● Problem description
Only the lines below from the one containing "vcs := r.vcs.put" to the one containing "let s := if" should be repeated, both included and unchanged.

* * *

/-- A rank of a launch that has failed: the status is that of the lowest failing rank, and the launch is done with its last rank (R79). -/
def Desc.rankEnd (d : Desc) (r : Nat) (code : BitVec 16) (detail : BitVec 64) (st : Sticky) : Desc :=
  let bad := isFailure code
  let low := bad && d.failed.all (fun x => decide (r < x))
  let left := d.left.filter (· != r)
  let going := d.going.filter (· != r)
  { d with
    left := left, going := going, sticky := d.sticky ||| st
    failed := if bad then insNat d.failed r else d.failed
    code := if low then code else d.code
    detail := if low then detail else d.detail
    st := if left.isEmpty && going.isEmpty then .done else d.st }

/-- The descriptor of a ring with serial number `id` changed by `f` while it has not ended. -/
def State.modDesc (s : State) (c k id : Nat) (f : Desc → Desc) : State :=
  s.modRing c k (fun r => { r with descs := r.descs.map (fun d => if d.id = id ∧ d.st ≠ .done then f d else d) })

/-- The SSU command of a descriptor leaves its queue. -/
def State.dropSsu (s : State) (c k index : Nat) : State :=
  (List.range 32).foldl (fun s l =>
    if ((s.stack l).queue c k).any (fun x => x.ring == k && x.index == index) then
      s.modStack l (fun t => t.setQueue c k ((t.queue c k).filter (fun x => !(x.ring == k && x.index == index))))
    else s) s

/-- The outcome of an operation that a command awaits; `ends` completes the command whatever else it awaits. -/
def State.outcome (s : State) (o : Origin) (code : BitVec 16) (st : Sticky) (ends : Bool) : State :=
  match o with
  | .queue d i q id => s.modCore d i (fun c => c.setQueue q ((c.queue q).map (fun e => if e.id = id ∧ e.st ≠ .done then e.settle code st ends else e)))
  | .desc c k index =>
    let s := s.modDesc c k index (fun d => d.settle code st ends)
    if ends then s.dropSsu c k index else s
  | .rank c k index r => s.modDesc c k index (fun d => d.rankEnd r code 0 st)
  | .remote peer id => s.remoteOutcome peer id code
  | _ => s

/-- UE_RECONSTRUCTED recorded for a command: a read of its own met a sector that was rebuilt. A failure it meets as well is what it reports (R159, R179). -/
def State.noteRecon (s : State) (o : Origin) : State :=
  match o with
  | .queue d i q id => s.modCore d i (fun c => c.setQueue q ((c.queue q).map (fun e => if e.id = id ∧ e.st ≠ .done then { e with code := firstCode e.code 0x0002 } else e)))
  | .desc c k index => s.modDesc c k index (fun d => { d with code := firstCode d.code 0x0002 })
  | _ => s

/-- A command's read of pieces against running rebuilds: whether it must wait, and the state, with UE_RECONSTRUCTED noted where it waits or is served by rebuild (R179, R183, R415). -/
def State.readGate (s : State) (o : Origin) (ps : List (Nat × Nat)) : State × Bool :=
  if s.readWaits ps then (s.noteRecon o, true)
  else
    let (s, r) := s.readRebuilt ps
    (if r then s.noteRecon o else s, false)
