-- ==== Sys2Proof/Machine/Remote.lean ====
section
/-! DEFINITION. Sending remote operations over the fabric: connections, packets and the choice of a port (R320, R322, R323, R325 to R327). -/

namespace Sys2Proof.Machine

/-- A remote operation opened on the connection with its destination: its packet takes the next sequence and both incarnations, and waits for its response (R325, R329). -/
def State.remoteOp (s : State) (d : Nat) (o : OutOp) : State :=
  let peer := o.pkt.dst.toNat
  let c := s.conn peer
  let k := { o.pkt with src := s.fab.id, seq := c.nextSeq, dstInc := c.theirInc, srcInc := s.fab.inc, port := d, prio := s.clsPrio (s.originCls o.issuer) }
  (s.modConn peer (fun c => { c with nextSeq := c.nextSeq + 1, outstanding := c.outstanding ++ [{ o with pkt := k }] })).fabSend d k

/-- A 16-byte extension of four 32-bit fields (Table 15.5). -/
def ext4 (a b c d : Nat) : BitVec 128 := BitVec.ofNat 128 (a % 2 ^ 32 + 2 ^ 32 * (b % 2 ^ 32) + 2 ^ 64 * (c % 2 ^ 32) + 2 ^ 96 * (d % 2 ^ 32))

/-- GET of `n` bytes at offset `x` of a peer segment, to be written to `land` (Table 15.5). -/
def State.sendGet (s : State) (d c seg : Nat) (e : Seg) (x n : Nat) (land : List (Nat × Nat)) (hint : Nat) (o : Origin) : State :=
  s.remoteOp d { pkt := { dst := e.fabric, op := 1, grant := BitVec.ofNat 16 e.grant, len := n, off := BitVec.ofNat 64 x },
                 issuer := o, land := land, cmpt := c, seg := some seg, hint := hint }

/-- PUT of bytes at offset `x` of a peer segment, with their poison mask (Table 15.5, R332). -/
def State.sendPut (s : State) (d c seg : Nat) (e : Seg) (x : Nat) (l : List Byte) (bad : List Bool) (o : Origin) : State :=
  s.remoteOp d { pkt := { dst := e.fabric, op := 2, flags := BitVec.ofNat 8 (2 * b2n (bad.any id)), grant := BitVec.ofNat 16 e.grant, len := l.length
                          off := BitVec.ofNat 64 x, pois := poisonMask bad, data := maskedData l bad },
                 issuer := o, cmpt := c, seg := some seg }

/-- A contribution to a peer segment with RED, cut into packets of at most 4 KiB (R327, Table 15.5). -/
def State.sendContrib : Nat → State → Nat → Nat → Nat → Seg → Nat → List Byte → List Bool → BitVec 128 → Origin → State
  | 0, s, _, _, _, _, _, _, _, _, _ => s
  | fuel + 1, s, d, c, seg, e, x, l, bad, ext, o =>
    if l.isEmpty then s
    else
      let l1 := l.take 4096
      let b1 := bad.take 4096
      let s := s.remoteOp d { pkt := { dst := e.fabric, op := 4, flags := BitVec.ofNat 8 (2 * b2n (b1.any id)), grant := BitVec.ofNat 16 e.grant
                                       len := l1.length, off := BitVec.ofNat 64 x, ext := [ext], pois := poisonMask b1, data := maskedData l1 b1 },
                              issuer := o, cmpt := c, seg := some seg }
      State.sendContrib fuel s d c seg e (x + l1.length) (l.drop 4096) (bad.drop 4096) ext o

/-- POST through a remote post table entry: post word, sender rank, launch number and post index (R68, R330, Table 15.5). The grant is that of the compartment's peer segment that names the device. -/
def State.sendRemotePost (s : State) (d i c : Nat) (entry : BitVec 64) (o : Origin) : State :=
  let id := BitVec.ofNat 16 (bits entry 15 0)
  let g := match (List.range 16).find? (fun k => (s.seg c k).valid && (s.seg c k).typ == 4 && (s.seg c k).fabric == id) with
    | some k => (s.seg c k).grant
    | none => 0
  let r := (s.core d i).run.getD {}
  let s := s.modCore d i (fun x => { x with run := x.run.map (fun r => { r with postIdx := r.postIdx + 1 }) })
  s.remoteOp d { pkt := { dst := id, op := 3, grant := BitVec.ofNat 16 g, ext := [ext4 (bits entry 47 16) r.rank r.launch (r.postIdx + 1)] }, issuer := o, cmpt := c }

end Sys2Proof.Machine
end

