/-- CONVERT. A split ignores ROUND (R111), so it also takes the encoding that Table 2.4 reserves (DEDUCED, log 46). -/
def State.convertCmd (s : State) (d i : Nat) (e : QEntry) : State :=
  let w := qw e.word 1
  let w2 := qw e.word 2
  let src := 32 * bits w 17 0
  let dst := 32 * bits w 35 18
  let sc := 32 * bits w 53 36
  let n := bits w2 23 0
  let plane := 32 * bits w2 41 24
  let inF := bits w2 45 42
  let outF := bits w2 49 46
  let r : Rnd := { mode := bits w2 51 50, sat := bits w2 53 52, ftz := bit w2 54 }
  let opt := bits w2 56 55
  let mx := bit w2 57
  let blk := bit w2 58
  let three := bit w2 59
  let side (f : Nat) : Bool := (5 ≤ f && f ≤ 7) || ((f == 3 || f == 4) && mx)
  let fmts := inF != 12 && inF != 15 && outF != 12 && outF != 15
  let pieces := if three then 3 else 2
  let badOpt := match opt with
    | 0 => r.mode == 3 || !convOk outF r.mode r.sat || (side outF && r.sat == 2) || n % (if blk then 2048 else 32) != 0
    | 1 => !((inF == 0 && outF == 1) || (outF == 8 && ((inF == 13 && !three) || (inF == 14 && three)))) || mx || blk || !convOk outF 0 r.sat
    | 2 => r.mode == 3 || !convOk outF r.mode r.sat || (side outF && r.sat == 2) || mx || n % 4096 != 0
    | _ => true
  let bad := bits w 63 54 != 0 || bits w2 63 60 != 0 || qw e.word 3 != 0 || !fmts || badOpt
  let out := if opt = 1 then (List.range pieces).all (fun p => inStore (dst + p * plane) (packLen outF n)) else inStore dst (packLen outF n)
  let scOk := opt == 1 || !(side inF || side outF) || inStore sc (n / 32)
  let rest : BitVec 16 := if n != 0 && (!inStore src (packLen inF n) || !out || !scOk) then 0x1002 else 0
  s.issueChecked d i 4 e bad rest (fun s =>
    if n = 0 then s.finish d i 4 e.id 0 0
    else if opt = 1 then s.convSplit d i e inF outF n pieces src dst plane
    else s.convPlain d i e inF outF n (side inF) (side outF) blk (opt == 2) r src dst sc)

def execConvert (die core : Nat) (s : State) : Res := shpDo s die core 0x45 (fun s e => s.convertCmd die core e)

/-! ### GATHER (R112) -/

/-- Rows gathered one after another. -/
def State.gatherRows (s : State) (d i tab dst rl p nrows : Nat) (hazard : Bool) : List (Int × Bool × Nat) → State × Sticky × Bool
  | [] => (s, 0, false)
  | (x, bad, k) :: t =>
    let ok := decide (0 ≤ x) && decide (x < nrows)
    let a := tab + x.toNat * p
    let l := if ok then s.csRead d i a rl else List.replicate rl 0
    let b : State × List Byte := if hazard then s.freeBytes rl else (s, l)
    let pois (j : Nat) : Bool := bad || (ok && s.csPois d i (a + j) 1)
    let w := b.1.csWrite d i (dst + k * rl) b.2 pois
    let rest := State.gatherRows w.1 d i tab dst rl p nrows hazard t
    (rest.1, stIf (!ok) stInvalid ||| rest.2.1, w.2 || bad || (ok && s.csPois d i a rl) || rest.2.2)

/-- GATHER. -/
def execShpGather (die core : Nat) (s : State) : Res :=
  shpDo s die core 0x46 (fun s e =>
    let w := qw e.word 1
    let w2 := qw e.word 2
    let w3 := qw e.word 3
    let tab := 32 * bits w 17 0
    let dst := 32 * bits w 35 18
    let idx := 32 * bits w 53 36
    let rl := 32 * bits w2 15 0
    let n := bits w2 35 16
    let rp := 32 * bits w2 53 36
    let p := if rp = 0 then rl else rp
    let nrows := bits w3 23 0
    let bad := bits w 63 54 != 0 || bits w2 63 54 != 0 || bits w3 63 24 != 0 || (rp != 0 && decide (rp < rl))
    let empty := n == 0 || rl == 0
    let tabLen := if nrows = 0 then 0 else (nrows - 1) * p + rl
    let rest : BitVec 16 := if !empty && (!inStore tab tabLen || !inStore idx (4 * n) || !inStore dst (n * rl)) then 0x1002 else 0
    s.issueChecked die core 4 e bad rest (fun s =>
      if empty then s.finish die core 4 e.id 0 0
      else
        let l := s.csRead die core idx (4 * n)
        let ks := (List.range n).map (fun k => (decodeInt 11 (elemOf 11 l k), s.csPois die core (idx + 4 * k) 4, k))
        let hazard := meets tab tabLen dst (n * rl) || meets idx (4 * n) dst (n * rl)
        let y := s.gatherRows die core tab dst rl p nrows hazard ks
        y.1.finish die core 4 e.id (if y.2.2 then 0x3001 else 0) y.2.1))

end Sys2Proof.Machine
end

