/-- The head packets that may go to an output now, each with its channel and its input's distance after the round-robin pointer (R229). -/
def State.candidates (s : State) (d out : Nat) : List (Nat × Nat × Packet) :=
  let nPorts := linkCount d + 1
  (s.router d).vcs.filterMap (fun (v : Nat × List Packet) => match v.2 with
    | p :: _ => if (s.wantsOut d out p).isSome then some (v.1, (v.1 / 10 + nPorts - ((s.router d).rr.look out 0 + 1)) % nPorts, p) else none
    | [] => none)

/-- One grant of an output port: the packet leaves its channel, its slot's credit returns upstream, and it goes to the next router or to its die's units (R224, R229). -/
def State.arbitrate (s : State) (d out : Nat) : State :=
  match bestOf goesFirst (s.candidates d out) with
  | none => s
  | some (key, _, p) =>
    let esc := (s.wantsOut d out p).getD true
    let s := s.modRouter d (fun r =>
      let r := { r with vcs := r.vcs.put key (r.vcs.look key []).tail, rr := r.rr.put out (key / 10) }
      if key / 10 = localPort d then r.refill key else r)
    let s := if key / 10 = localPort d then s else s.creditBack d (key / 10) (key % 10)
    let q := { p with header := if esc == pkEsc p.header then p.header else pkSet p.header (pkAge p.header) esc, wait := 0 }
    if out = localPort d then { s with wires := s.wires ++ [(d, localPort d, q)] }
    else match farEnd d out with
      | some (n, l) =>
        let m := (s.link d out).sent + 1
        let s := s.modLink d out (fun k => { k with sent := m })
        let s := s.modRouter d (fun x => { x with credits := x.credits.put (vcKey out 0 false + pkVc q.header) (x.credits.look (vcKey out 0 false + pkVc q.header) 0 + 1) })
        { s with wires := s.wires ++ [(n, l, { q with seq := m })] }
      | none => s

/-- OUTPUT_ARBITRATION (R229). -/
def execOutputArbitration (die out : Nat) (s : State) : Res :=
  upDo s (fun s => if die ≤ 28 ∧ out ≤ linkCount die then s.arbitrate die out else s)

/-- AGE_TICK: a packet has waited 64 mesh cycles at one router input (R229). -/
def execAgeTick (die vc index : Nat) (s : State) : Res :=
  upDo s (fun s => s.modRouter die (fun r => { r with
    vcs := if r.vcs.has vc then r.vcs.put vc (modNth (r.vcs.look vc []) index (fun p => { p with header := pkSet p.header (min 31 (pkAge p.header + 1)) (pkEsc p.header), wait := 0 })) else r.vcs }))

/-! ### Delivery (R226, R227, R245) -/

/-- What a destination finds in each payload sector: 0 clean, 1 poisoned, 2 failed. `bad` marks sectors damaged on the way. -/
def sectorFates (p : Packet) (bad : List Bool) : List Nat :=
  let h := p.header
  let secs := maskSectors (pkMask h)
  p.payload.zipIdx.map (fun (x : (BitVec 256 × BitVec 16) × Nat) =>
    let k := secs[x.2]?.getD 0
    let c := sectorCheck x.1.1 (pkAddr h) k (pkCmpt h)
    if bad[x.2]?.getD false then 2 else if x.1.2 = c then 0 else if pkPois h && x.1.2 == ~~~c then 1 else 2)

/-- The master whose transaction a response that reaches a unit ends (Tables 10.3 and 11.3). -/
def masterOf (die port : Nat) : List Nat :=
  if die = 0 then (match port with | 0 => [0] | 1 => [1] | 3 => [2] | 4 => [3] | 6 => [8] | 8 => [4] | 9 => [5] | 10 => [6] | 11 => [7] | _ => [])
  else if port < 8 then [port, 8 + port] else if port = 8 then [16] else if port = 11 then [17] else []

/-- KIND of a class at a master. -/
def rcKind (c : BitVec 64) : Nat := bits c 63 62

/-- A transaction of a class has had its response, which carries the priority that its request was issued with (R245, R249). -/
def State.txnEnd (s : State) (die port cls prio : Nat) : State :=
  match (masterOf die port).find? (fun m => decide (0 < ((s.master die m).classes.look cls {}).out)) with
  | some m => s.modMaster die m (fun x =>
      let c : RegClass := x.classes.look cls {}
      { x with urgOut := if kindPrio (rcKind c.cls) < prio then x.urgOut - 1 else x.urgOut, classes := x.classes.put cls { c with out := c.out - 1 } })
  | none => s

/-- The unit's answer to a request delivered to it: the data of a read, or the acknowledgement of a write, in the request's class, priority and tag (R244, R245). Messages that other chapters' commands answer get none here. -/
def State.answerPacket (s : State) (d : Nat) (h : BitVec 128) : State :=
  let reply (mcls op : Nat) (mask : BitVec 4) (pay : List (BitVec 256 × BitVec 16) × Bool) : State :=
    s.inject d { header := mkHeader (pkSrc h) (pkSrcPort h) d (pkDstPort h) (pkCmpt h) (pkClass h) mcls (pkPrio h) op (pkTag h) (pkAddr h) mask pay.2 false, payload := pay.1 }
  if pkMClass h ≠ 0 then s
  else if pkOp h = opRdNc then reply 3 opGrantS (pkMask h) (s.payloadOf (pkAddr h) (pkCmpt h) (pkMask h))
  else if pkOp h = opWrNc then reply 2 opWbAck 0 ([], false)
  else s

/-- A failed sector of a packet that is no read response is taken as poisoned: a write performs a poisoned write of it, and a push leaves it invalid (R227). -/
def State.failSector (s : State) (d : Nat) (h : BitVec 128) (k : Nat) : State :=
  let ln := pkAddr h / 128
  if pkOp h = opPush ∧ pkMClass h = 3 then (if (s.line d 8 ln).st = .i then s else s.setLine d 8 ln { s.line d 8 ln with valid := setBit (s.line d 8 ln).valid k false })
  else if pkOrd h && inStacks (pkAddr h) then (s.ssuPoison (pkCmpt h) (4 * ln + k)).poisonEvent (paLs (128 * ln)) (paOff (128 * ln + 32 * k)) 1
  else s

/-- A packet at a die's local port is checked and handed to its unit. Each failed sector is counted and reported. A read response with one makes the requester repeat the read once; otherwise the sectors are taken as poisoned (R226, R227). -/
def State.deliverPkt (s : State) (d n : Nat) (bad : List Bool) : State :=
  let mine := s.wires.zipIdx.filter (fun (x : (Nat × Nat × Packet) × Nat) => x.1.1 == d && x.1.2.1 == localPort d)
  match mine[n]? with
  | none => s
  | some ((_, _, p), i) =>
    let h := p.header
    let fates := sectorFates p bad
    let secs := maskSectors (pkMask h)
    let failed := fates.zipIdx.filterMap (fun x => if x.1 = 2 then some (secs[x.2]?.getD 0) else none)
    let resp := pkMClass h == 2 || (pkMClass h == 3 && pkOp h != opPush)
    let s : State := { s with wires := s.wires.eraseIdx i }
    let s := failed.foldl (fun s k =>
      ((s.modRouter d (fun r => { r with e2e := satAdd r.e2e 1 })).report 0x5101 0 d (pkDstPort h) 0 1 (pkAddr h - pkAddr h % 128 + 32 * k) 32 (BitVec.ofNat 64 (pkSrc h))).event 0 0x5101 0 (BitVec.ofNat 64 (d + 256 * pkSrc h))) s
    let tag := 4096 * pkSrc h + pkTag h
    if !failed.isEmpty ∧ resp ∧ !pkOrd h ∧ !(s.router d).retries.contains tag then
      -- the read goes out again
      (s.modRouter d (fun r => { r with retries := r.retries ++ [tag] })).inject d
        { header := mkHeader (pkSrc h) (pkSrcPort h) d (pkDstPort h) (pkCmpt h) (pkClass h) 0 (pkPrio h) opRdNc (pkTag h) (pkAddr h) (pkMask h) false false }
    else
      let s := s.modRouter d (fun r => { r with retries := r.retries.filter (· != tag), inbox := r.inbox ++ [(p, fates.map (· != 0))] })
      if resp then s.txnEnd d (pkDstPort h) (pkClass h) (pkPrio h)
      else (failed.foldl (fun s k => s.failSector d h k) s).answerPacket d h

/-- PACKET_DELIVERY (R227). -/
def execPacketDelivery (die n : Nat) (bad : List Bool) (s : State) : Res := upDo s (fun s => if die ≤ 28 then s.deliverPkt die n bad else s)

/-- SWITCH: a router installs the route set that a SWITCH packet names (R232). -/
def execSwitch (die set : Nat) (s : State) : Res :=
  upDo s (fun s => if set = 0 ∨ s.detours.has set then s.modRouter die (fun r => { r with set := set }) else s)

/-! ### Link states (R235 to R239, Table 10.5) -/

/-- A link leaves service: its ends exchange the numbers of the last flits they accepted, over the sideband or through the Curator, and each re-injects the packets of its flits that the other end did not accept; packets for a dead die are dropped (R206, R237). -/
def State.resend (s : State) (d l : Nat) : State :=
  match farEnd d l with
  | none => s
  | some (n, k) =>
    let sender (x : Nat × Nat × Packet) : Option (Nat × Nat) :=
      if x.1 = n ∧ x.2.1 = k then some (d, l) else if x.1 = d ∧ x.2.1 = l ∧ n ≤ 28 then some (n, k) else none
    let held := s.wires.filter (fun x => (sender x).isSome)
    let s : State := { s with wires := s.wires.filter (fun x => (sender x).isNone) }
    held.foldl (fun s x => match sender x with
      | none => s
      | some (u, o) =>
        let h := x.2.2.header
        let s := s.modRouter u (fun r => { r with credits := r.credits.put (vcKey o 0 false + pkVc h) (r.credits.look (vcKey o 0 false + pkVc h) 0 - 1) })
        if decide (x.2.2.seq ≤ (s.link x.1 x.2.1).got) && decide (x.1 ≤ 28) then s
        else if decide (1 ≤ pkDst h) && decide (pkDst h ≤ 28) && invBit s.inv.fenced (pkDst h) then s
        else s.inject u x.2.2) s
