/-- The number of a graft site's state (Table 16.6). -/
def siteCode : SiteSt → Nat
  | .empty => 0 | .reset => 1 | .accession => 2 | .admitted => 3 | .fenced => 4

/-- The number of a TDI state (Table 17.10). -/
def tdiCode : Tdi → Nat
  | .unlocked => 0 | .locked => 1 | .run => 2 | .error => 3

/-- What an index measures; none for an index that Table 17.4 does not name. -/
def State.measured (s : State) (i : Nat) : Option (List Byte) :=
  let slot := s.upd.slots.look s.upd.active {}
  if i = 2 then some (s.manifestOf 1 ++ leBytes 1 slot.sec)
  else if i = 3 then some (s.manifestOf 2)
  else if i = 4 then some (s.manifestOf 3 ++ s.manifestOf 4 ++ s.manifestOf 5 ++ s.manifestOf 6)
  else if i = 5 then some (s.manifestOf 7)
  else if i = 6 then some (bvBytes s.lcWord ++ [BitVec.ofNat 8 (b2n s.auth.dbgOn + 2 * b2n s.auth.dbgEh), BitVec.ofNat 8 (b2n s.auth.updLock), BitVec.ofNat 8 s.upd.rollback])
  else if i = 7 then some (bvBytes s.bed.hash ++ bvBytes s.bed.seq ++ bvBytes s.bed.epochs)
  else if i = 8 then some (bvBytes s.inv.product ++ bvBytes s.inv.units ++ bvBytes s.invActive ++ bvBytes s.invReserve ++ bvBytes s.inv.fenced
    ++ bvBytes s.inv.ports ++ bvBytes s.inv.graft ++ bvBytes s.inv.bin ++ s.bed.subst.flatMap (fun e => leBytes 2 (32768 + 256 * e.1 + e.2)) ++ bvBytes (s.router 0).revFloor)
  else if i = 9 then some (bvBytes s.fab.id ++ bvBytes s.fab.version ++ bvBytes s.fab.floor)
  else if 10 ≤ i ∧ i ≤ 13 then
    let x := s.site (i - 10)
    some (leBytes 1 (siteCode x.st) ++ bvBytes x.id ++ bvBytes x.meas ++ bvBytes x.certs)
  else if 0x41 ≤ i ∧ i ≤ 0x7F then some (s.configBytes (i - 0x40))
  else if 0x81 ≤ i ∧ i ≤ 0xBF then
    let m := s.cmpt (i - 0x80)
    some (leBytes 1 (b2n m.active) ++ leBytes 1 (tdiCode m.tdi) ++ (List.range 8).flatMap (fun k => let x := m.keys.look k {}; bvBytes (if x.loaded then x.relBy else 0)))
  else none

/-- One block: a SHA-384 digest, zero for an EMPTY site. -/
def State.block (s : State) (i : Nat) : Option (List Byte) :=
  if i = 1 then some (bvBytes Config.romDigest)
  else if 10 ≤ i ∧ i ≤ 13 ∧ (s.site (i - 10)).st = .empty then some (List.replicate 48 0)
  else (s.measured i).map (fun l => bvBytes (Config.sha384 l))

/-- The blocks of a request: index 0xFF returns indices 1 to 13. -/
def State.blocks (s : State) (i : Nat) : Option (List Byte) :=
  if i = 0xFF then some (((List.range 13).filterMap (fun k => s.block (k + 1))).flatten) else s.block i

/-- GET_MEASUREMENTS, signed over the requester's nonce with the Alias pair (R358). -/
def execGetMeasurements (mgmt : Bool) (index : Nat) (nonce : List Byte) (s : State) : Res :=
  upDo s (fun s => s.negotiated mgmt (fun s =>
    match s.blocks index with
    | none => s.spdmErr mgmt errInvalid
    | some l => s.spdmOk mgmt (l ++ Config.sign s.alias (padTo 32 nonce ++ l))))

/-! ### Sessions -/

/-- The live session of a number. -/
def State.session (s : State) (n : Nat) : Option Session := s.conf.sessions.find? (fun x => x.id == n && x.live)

* * *

● Output for this task
      let r := { r with vcs := r.vcs.put key (r.vcs.look key []).tail, rr := r.rr.put out (key / 10) }
      if key / 10 = localPort d then r.refill key else r)
    let s := if key / 10 = localPort d then s else s.creditBack d (key / 10) (key % 10)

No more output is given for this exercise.